- _INSTRUCTIONS TO FOLLOW_
Below this sentence is a listing; return exactly its lines from the one with "warp (R113). -/" to the one with "def dieOf (core : Nat) : Nat := core / 128", both kept, and nothing more.

- _RECORDED INFORMATION_
◇ ◇ ◇ ◇ ◇

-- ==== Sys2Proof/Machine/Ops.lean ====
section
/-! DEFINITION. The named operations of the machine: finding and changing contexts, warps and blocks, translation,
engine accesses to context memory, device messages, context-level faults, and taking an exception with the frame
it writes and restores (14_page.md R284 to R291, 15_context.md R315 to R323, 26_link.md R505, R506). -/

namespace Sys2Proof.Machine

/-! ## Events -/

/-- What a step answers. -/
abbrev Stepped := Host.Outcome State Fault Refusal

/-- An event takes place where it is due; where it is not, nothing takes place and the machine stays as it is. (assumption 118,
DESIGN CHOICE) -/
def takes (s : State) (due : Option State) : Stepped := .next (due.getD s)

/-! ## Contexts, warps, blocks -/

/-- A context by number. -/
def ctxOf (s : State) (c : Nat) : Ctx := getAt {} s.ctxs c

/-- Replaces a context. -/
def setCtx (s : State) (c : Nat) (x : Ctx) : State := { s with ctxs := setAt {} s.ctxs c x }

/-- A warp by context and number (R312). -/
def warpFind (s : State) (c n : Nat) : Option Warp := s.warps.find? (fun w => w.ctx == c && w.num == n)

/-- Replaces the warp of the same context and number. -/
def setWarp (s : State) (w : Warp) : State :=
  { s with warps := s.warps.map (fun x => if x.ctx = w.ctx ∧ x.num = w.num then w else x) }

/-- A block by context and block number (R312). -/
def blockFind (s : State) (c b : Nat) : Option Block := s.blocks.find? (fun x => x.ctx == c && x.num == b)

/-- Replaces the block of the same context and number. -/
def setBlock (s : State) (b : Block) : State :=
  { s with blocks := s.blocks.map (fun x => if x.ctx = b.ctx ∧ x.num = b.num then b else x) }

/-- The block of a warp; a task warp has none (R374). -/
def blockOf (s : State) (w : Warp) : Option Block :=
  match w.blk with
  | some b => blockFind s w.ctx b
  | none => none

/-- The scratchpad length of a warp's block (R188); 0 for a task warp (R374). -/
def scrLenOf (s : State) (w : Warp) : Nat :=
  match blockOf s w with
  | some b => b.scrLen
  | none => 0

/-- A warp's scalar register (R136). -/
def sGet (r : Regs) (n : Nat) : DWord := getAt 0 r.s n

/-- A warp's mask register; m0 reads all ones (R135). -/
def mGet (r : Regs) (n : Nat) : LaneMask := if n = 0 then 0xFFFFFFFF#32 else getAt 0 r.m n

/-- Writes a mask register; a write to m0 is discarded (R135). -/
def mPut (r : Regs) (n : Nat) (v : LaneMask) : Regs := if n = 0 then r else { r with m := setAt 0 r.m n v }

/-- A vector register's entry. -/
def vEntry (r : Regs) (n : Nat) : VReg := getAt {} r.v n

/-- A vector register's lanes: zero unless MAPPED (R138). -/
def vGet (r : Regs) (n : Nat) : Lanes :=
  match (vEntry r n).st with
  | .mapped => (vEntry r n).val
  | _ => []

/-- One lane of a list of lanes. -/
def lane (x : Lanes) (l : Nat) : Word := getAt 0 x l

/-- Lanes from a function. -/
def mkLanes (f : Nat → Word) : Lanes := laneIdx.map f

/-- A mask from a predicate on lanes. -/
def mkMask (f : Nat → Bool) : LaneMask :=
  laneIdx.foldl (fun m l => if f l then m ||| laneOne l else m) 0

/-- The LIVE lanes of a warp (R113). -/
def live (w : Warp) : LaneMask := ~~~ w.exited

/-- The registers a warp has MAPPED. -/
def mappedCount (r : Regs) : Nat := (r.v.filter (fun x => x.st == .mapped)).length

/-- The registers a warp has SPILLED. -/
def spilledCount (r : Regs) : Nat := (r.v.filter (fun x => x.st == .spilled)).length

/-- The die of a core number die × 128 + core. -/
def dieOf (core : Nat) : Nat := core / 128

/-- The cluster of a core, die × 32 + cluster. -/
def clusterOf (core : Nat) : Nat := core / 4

◇ ◇ ◇ ◇ ◇

- _SOLUTION TO THIS TASK_
/-- The LIVE lanes of a warp (R113). -/
def live (w : Warp) : LaneMask := ~~~ w.exited

/-- The registers a warp has MAPPED. -/
def mappedCount (r : Regs) : Nat := (r.v.filter (fun x => x.st == .mapped)).length

/-- The registers a warp has SPILLED. -/
def spilledCount (r : Regs) : Nat := (r.v.filter (fun x => x.st == .spilled)).length

/-- The die of a core number die × 128 + core. -/
def dieOf (core : Nat) : Nat := core / 128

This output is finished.